Ce propos, lourd de sous-entendus, touche à l’un des débats les plus sensibles de la politique congolaise post-Mobutu : la nationalité et les origines de Kabila. Dès son arrivée au pouvoir en 2001, une partie de la classe politique congolaise a mis en doute sa filiation avec Laurent-Désiré Kabila, assassiné cette même année. Des rumeurs persistantes, mais jamais prouvées, ont circulé sur une possible manipulation de succession orchestrée dans un contexte de guerre et d’ingérence étrangère.
Un climat politique tendu
Cette déclaration survient à un moment où la RDC est à nouveau en proie à une instabilité croissante dans l’Est, avec l’activisme du M23, groupe armé accusé d’être soutenu par le Rwanda. Le gouvernement de Félix Tshisekedi, au pouvoir depuis 2019, est sous pression pour répondre de manière plus ferme à l’agression rwandaise, tout en gérant les séquelles politiques de l’ère Kabila.
L’appel à un test ADN, bien qu’extrême, reflète une frustration populaire face aux zones d’ombre de l’histoire politique congolaise récente. Pour beaucoup d’observateurs, cette suggestion est surtout une manière d’ouvrir un débat sur la transparence, la mémoire collective et les responsabilités du passé.
Silence du côté de Kabila
Jusqu’à présent, ni Joseph Kabila, retiré de la vie politique mais toujours influent via le Front Commun pour le Congo (FCC), ni ses proches collaborateurs n’ont réagi publiquement aux propos de Willy Mishiki. Toutefois, au sein de l’opinion publique, les réactions sont partagées : certains dénoncent un populisme politique à des fins électoralistes, tandis que d’autres saluent une tentative de « vérité historique » trop longtemps étouffée.
Analyse : Entre vérité et règlement de comptes
La sortie de Willy Mishiki s’inscrit dans une longue tradition congolaise où la vérité historique se mêle à la guerre des récits.

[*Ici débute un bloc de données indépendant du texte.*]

-- ==== Sys2Proof/Machine/ShiftRotate.lean ====
section
/-!
DEFINITION. `SHL`, `SHRZ`, `ROTL`, `ROTR`, built from the 32-bit limb shifts (42_shift_rotate.md). A limb is a
32-bit vector, so the `& M32` of the rules' pseudocode is the identity here.
-/

namespace Sys2Proof.Machine

/-- `shiftLeftBy` (42_shift_rotate.md R131). -/
def shlValue (v : Value) (n : Nat) : Value :=
  if n > 32 then ⟨shl32 v.low (n - 32), 0⟩
  else ⟨shl32 v.high n ||| shr32 v.low (32 - n), shl32 v.low n⟩

/-- `shiftRightZfBy` (42_shift_rotate.md R135). -/
def shrzValue (v : Value) (n : Nat) : Value :=
  if n > 32 then ⟨0, shr32 v.high (n - 32)⟩
  else if n = 32 then ⟨0, v.high⟩
  else ⟨shr32 v.high n, shr32 v.low n ||| shl32 v.high (32 - n)⟩

/-- `rotateLeftBy`, the amount reduced modulo 64 (42_shift_rotate.md R139). -/
def rotlValue (v : Value) (n : Nat) : Value :=
  let r := n % 64
  if r = 0 then v
  else if r = 32 then ⟨v.low, v.high⟩
  else if r < 32 then
    ⟨shl32 v.high r ||| shr32 v.low (32 - r), shl32 v.low r ||| shr32 v.high (32 - r)⟩
  else
    let m := r - 32
    ⟨shl32 v.low m ||| shr32 v.high (32 - m), shl32 v.high m ||| shr32 v.low (32 - m)⟩

/-- `rotateRightBy`, the amount reduced modulo 64 (42_shift_rotate.md R144). -/
def rotrValue (v : Value) (n : Nat) : Value :=
  let r := n % 64
  if r = 0 then v
  else if r = 32 then ⟨v.low, v.high⟩
  else if r < 32 then
    ⟨shr32 v.high r ||| shl32 v.low (32 - r), shr32 v.low r ||| shl32 v.high (32 - r)⟩
  else
    let k := 64 - r
    ⟨shl32 v.high k ||| shr32 v.low (32 - k), shl32 v.low k ||| shr32 v.high (32 - k)⟩

/-- `SHL vd, va, #n` (42_shift_rotate.md R131). -/
def execShl (rd ra : Reg) (n : Nat) (s : State) : Result :=
  .next (s.writeReg rd (shlValue (s.readReg ra) n))

/-- `SHRZ vd, va, #n` (42_shift_rotate.md R135). -/
def execShrz (rd ra : Reg) (n : Nat) (s : State) : Result :=
  .next (s.writeReg rd (shrzValue (s.readReg ra) n))

/-- `ROTL vd, va, #n` (42_shift_rotate.md R139). -/
def execRotl (rd ra : Reg) (n : Nat) (s : State) : Result :=
  .next (s.writeReg rd (rotlValue (s.readReg ra) n))

/-- `ROTR vd, va, #n` (42_shift_rotate.md R144). -/
def execRotr (rd ra : Reg) (n : Nat) (s : State) : Result :=
  .next (s.writeReg rd (rotrValue (s.readReg ra) n))

end Sys2Proof.Machine
end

Si ses propos manquent encore de preuves tangibles, ils viennent appuyer une exigence croissante de redevabilité des anciens régimes, dans un pays marqué par l’impunité, la manipulation de l’information, et les influences étrangères.
À l’heure où la RDC se cherche une nouvelle stabilité institutionnelle et une souveraineté régionale renforcée, cette affaire pourrait bien rallumer les braises du passé ou contraindre les élites à enfin répondre à des questions que beaucoup évitent depuis deux décennies.